» TASK DETAILS: For the data below, give the number of lines containing "Within" and nothing more.

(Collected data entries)
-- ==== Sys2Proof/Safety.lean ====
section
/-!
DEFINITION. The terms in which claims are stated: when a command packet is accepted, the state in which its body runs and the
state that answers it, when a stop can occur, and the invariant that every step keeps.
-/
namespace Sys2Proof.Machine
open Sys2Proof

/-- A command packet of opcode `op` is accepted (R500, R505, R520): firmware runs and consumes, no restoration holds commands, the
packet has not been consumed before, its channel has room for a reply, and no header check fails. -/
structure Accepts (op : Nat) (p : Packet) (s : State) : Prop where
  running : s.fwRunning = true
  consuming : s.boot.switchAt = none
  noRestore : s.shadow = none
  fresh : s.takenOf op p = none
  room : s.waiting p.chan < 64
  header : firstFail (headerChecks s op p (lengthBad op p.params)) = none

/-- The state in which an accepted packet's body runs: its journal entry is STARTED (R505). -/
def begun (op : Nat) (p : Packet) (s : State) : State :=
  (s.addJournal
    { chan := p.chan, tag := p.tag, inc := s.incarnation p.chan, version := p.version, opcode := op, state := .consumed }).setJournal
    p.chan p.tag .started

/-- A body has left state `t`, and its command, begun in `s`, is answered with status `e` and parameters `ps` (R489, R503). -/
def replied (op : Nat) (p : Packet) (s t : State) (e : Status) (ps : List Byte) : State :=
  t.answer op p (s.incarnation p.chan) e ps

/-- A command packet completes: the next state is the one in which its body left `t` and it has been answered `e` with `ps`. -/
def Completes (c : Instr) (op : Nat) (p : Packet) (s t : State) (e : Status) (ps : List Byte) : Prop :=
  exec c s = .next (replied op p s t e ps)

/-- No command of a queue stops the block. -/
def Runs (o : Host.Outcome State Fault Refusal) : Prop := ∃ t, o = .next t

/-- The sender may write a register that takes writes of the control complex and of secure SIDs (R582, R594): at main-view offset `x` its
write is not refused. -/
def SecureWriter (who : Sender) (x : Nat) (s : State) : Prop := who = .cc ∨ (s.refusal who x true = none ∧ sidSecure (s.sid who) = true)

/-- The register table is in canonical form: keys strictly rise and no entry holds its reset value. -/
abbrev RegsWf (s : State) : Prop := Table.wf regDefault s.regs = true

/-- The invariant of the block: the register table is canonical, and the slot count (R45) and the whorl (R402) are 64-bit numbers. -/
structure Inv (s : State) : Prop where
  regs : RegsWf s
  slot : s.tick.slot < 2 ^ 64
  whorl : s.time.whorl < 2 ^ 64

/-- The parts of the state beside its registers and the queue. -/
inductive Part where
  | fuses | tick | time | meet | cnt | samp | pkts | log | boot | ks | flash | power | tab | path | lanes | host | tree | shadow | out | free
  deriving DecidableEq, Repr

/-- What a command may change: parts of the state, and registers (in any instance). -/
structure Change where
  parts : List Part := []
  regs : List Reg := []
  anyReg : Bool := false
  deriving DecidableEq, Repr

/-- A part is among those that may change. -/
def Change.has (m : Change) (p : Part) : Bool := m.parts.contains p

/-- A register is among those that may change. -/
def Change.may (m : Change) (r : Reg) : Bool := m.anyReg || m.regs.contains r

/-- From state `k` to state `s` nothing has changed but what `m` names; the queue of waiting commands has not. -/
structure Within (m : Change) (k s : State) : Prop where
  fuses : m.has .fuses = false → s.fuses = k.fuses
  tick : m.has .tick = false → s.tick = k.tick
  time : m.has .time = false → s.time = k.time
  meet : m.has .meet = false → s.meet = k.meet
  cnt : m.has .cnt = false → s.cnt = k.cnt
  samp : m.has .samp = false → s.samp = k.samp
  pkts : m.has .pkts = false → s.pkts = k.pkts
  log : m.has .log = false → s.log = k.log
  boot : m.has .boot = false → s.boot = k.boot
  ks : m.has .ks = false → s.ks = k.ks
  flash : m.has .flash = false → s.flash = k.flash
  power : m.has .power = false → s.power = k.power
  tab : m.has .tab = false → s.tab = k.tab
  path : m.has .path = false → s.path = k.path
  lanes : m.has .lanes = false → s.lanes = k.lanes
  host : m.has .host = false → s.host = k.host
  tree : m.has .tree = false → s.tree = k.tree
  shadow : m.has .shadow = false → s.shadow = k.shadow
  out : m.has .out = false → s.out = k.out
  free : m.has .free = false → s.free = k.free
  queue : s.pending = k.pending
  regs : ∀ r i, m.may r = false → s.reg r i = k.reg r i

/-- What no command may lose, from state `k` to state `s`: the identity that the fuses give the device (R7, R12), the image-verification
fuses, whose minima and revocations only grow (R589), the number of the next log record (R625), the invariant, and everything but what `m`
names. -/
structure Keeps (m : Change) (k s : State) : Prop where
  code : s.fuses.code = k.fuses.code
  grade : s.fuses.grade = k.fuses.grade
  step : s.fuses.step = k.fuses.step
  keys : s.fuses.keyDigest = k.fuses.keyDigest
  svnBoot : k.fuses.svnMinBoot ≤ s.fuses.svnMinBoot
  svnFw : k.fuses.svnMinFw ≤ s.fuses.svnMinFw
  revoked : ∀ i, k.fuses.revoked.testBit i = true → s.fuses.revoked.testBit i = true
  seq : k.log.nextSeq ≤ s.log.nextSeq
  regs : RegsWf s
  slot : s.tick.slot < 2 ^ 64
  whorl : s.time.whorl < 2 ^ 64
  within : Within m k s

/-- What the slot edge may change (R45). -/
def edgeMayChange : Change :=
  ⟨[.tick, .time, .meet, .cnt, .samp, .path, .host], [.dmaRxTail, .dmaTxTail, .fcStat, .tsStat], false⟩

» TASK OUTPUT: 2